Recently, the demand for floating offshore structures such as LNG FPSO (floating, production, storage and offloading) and LNG FSRU (floating storage and regasification unit) is gradually increasing. A storage tank to be installed is provided.

The LNG FPSO is a floating offshore structure used to liquefy the produced natural gas directly at sea, store it in a storage tank, and transfer the LNG stored in the storage tank to an LNG carrier when necessary.

An LNG FSRU is a floating offshore structure that stores LNG unloaded from an LNG carrier at sea far from land in a storage tank, then vaporizes the LNG as needed and supplies it to onshore consumers.

As described above, in offshore structures such as LNG carriers, LNG RVs, LNG FPSOs, and LNG FSRUs that transport or store liquid cargo such as LNG at sea, a storage tank for storing LNG in a cryogenic state is installed.

The storage tank can be classified into an independent tank type and a membrane type depending on whether the load of the cargo acts directly on the insulation material.

In general, membrane type storage tanks are divided into GTT NO 96 type and TGZ Mark Ⅲ type, and independent tank type storage tanks are divided into MOSS type and IHI-SPB type.

Membrane-type storage tanks have different insulation materials and structures depending on the type of special metal plate. GTT NO96 uses a thin plate made of invar (an alloy with a very low coefficient of thermal expansion with iron and nickel as the main components), while MARK III uses a thin plate.
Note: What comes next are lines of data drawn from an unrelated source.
@[simp] theorem State.Bounded.store {p d a loc off n} (h : s.Bounded) : (s.store p d a loc off n).Bounded := by
  unfold State.store
  dsimp only
  repeat' split
  all_goals simp [h]

/-- Held stores that leave before the end of the handler make the send buffer no longer (R82). -/
theorem length_leaveBehind {f l} : (leaveBehind f l).length ≤ l.length := by
  induction l with
  | nil => exact le_rfl
  | cons e es ih =>
    unfold leaveBehind
    split
    · exact ih.trans (Nat.le_succ _)
    · exact Nat.succ_le_succ ih

@[simp] theorem State.Bounded.atomic {p op d a} (h : s.Bounded) : (s.atomic p op d a).Bounded := by
  unfold State.atomic
  dsimp only
  split
  · exact h.trapMe
  · split
    · exact h.trapMe
    · exact Res.bounded_fault _
    · split
      · exact h.trapMe
      · split
        · exact State.Bounded.trapMe h
        · obtain ⟨hs, hb, hd, hc⟩ := h.me
          refine State.Bounded.issueAccess ?_ ⟨length_leaveBehind.trans hs, hb, hd, hc⟩
          split <;> exact h

/-! ### Vector accesses -/

@[simp] theorem State.Bounded.vloadGlobal {p d va bs base mask} (h : s.Bounded) : (s.vloadGlobal p d va bs base mask).Bounded :=
  h.issueAccess h.me

@[simp] theorem execVld_bounded {p d a loc off} (h : s.Bounded) : (execVld p d a loc off s).Bounded := by
  unfold execVld
  dsimp only
  repeat' split
  all_goals simp [h]

@[simp] theorem execVst_bounded {p d a loc off} (h : s.Bounded) : (execVst p d a loc off s).Bounded := by
  unfold execVst
  dsimp only
  repeat' split
  all_goals simp [h]

theorem State.Bounded.gatherScatter {want a b go} (h : s.Bounded) (hg : ∀ f bs, (go f bs).Bounded) :
    (s.gatherScatter want a b go).Bounded := by
  unfold State.gatherScatter
  dsimp only
  split
  · exact h.trapMe
  · split
    · exact h.trapMe
    · split
      · exact h.trapMe
      · exact Res.bounded_fault _
      · exact h.waitCycle
      · exact hg _ _

@[simp] theorem execVgth_bounded {p d a b} (h : s.Bounded) : (execVgth p d a b s).Bounded := by
  unfold execVgth
  exact h.gatherScatter fun _ _ => h.vloadGlobal

@[simp] theorem execVsct_bounded {p d a b} (h : s.Bounded) : (execVsct p d a b s).Bounded := by
  unfold execVsct
  exact h.gatherScatter fun _ _ => h.globalStore

/-! ### Instructions -/

@[simp] theorem execHeadAging_bounded (h : s.Bounded) : (execHeadAging s).Bounded := State.Bounded.outcome (h.setCx h.cx)

/-- Every instruction, step and event keeps the bounds: those named here are one shared operation of the state, and each of the
others has its lemma above. -/
theorem exec_bounded (i : Instr) (h : s.Bounded) : Res.Bounded (exec i s) := by
  cases i
  all_goals simp [exec, h,
    execNop, execCyc, execLea, execLi, execFence, execKpop, execKfirst, execTrdc, execTz, execAclr, execCpos,
    execStall, execJ, execJl, execLoop, execTrap, execIllegalSequence, execRdc, execRdcSbcnt, execRdcKmc, execWrc,
    execWrcWp, execWrcVtype, execWrcBs, execWrcSmc, execWrcFmt, execAdd, execSub, execAnd, execOr, execXor, execMul,
    execSll, execSrl, execSlt, execSltu, execSra, execRor, execMulh, execMulhu, execDiv, execDivu, execRem,
    execRemu, execMin, execMax, execMinu, execMaxu, execSeq, execSne, execAndn, execMov, execNeg, execNot, execClz,
    execCtz, execPopc, execBrev, execBswap, execSextb, execSexth, execSextw, execZextb, execZexth, execZextw,
    execAddi, execAndi, execOri, execXori, execSlli, execSrli, execSrai, execSlti, execSeqi, execLdb, execLdbu,
    execLdh, execLdhu, execLdw, execLdwu, execLd, execStb, execSth, execStw, execSt, execSwp, execCas, execAadd,
    execAand, execAor, execAxor, execAmin, execAmax, execAminu, execAmaxu, execBz, execBnz, execBltz, execBgez,
    execVadd, execVsub, execVmul, execVmin, execVmax, execVand, execVor, execVxor, execVabs, execVneg, execVnot,
    execVmov, execVfma, execVsplat, execVcmpeq, execVcmplt, execVcmple, execVcmpne, execVsll, execVsrl, execVsra,
    execVandn, execVadds, execVsubs, execVsat, execVperm, execVbcast, execVrot, execVrsum, execVrmax, execVrmin,
    execVlse, execVexp2, execVlog2, execVrcp, execVrsq, execVcvt, execVcvtr, execKand, execKor, execKxor, execKnot,
    execKmov, execKset, execKclr, execMma, execMmas, execMmab, execSend, execSendm, execSpawn, execSendq, execHand,
    execHandx, execCpy, execCpyw, execCpym, execBal, execBalx, execFifoArrival,
    execRankedArrival, execLinkCreditReturn, execFetchFault, execNextAction, execCopyLine,
    execFatalCoreError, execMeshLinkFailure, execThermalTrip, execPowerOn, execPowerDown, execLossOfPower]

end Sys2Proof.Machine

end

section
/-! PROOF. O12, fetch, issue and the turns of a step keep the bounds of the queues. -/

namespace Sys2Proof.Machine

variable {s : State} {k : Core}

/-! ### What is under way -/

theorem State.Bounded.takeFlight {k t i pre} (h : s.Bounded) (e : s.takeFlight k = some (t, i, pre)) : t.Bounded := by
  unfold State.takeFlight at e
  split at e <;> cases e
  exact h

/-! ### Issue -/

@[simp] theorem State.Bounded.fetched {n} (h : s.Bounded) : (s.fetched n).Bounded := h.setMe h.me

@[simp] theorem State.Bounded.fetchFailed {j} (h : s.Bounded) : (s.fetchFailed j).Bounded := by
  unfold State.fetchFailed
  dsimp only
  split
  · exact h.fetched.outcome
  · exact h.fetched.waitCycle
  · exact Res.bounded_fault _
  · exact h.fetched.keyMiss
  · split
    · exact exec_bounded _ h.fetched
    · exact exec_bounded _ h.fetched

@[simp] theorem State.Bounded.produced {c old found i} (h : s.Bounded) : (s.produced c old found i).Bounded := by
  unfold State.produced
  dsimp only
  split
  · exact h.setCore (h.core c)
  · exact h

@[simp] theorem State.Bounded.runInstr {i} (h : s.Bounded) : (s.runInstr i).Bounded := by
  have ran := exec_bounded i h
  unfold State.runInstr
  split
  · next t e => exact State.Bounded.outcome (State.Bounded.produced (ran t e))
  · exact ran

@[simp] theorem State.Bounded.runCounted {i} (h : s.Bounded) : (s.runCounted i).Bounded := by
  have ran := h.runInstr (i := i)
  unfold State.runCounted
  split
  · next t e =>
    have ht := ran t e
    refine State.Bounded.outcome ?_
    split
    · exact ht.setCore ((ht.core s.cur).setCxOf ((ht.core s.cur).cxOf s.me.enc))
    · exact ht
  · exact ran

@[simp] theorem Core.bounded_putReg {r x} : (k.putReg r x).Bounded ↔ k.Bounded := by
  cases r with
  | g n => exact Iff.rfl
  | v n => exact Core.bounded_setCx Iff.rfl
  | k n => exact Core.bounded_setCx Iff.rfl
  | t n => exact Core.bounded_setCx Iff.rfl
  | tc n => exact Core.bounded_setCx Iff.rfl
  | acc n => exact Core.bounded_setCx Iff.rfl

@[simp] theorem Core.bounded_mergeReg {found old : Core} {i r} : (k.mergeReg found old i r).Bounded ↔ k.Bounded := by
  unfold Core.mergeReg
  split
  · dsimp only
    split
    · exact Core.bounded_setCx Iff.rfl
    · exact Core.bounded_setCx Iff.rfl
    · exact Core.bounded_setCx Iff.rfl
    · exact Core.bounded_setCx (k := k) Iff.rfl
    · exact Iff.rfl
  · exact Core.bounded_setCx Iff.rfl
  · dsimp only
    split
    · exact Iff.rfl
    · split
      · exact Iff.rfl
      · exact Iff.rfl
  · exact Iff.rfl
  · exact Iff.rfl
  · exact Iff.rfl

@[simp] theorem Core.bounded_settle {found old : Core} {i ws xs} : (k.settle found old i ws xs).Bounded ↔ k.Bounded := by
  induction xs generalizing k with
  | nil => exact Iff.rfl
  | cons x xs ih =>
    unfold Core.settle
    refine ih.trans ?_
    split
    · exact Core.bounded_mergeReg
    · split
      · exact Iff.rfl
      · exact Core.bounded_putReg

@[simp] theorem State.Bounded.stale {xs} (h : s.Bounded) : (s.stale xs).Bounded := by
  induction xs generalizing s with
  | nil => exact h
  | cons x xs ih =>
    unfold State.stale
    refine ih (State.bounded_free.2 ?_)
    split
    · exact h.setMe (Core.bounded_putReg.2 h.me)
    · exact h

@[simp] theorem State.Bounded.runStale {i us} (h : s.Bounded) : (s.runStale i us).Bounded := by
  have ran := exec_bounded i (h.stale (xs := us))
  unfold State.runStale
  dsimp only
  split
  · next t e => exact State.Bounded.outcome (State.Bounded.produced (State.Bounded.setCore (ran t e) (Core.bounded_settle.2 ((ran t e).core s.cur))))
  · exact ran

@[simp] theorem State.Bounded.issueInstr {i} (h : s.Bounded) : (s.issueInstr i).Bounded := by
  simp [State.issueInstr, h]

@[simp] theorem State.Bounded.issueDecoded {r} (h : s.Bounded) : (s.issueDecoded r).Bounded := by
  cases r with
  | ok i n => exact h.fetched.issueInstr
  | illegal d inPlace => exact exec_bounded (.illegalSequence d none inPlace) h
  | fetchFail j => exact h.fetchFailed

@[simp] theorem State.Bounded.fetchOne {c} (h : s.Bounded) : (s.fetchOne c).Bounded := by
  have here : ({ s with cur := c } : State).Bounded := h
  unfold State.fetchOne
  dsimp only
  split
  · exact here
  · split
    · split
      · exact here.fetched
      · exact here
    · exact here

@[simp] theorem State.Bounded.issue {c} (h : s.Bounded) : (s.issue c).Bounded := by
  have here : ({ s with cur := c } : State).Bounded := h
  unfold State.issue
  dsimp only
  split
  · exact here.outcome
  · split
    · exact exec_bounded _ here
    · exact here.issueDecoded

/-! ### Turns -/

@[simp] theorem State.Bounded.passCore {c n} (h : s.Bounded) : (s.passCore c n).Bounded := by
  unfold State.passCore
  dsimp only
  split
  · exact h
  · exact h
  · exact h
  · exact h.setCore (h.core c)
  · exact h.setCore (h.core c)
  · exact h.setCore (h.core c)
  · refine h.setCore ?_
    split <;> exact h.core c

@[simp] theorem State.Bounded.passTurn {c n} (h : s.Bounded) : (s.passTurn c n).Bounded := by
  have passed : ({ s.passCore c n with cur := c } : State).Bounded := h.passCore
  unfold State.passTurn
  dsimp only
  split
  · split
    · exact exec_bounded _ passed
    · exact passed.outcome
  · exact passed.outcome

@[simp] theorem State.Bounded.passRest (h : s.Bounded) : s.passRest.Bounded := by
  unfold State.passRest
  refine State.foldl_bounded (fun t x ht => ?_) _ h
  split
  · exact ht
  · exact ht.passCore

@[simp] theorem State.Bounded.flightTurn {k} (h : s.Bounded) : (s.flightTurn k).Bounded := by
  unfold State.flightTurn
  split
  · next e =>
    have taken := h.takeFlight e
    split
    · exact exec_bounded _ taken
    · exact h.outcome
  · exact h.outcome

@[simp] theorem State.Bounded.drainPosted {hostWaits ws} (h : s.Bounded) : (s.drainPosted hostWaits ws).Bounded := by
  induction ws generalizing s hostWaits with
  | nil => exact h
  | cons w ws ih =>
    unfold State.drainPosted
    split
    · exact ih h.storeCells
    · exact ih h

@[simp] theorem State.Bounded.drain (h : s.Bounded) : (s.drain).Bounded := by
  simp [State.drain, h]

@[simp] theorem State.Bounded.outsideWrite {host uid cells} (h : s.Bounded) : (s.outsideWrite host uid cells).Bounded := by
  simp [State.outsideWrite, h]

@[simp] theorem State.Bounded.senseTurn {die temp droop} (h : s.Bounded) : (s.senseTurn die temp droop).Bounded := by
  unfold State.senseTurn
  extract_lets t z u
  have stretched : u.Bounded := by
    simp only [u]
    split
    · exact h.sense
    · exact h.sense
  split
  · exact exec_bounded _ stretched
  · exact stretched.outcome

@[simp] theorem State.Bounded.turn {x} (h : s.Bounded) : (s.turn x).Bounded := by
  cases x with
  | event site i =>
    unfold State.turn
    dsimp only
    split
    · exact exec_bounded _ h
    · exact h.outcome
  | passZenith n => exact State.Bounded.outcome h
  | pass site n => exact h.passTurn
  | passNimbus cl n => exact State.Bounded.outcome h
  | issue c =>
    unfold State.turn
    dsimp only
    split
    · exact h.outcome
    · exact h.issue
  | fetch c =>
    unfold State.turn
    simp [h]
  | flight k => exact h.flightTurn
  | arrive x => exact State.Bounded.outcome h
  | tlps stream sub n => exact State.Bounded.outcome h.tlps
  | ideKey stream sub set key => exact State.Bounded.outcome h
  | sense die temp droop => exact h.senseTurn
  | outside host uid cells => exact State.Bounded.outcome h.outsideWrite
  | badLine key => exact State.Bounded.outcome h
A thin plate made of stainless steel is used.

The storage tank of the GTT NO 96 type includes a first sealing wall and a second sealing wall made of Invar steel having a thickness of 0.5 to 1.5 mm, a first insulating wall made of a plywood box and perlite, and the like; The second insulating wall is installed alternately stacked on the inside of the hull.

In the case of GTT NO 96, the primary sealing wall and the secondary sealing wall have almost the same degree of liquid-tightness and strength, so that when the first sealing wall leaks, only the second sealing wall can safely support the cargo for a considerable period of time.

The insulation system of GTT NO 96 is made of two layers of insulation boxes made of invar steel (36% nickel steel), pearlite and plywood, and plywood is used as a material for insulation boxes.

The structure of a cargo hold insulation of a conventional liquefied natural gas carrier will be described with reference to the drawings.

Figure 1 is a perspective view showing a cargo hold insulation structure of a conventional liquefied natural gas carrier, Figure 2 is a cross-sectional view showing the cargo hold insulation structure of a conventional liquefied natural gas carrier.

1 and 2, the cargo hold insulation structure of a conventional liquefied natural gas carrier includes a lower insulation panel 10, an upper insulation panel 20, a flat joint; 30), a top bridge panel (40), and a unit insulation assembly (unit insulation assemble; 1) including a membrane (membrane sheet; 50) is formed by continuously disposing a plurality of pieces.

The lower insulation panel 10 is installed on the inner hull 2 by an epoxy mastic 3: epoxy mastic and stud bolts 11 .

A flat joint 30 is installed in the space between the lower heat insulating panels 10 facing each other when the unit heat insulating panel assembly 1 is continuously disposed to seal the space and perform a secondary heat insulating function.

The lower insulation panel 10 may be formed of reinforced-polyurethane foam, and a rigid triplex (RSB: rigid secondary barrier) 12 is installed on the upper surface thereof. That is, a plywood is provided between the inner hull 2 and the rigid triplex 12 is provided on the upper surface of the opposite side.

The upper insulation panel 20 is configured to include a sawing line 21, a fixed base support 22, an anchor strip 23, and a thermal protection 24, and a lower It is installed attached to the upper portion of the insulation panel (10).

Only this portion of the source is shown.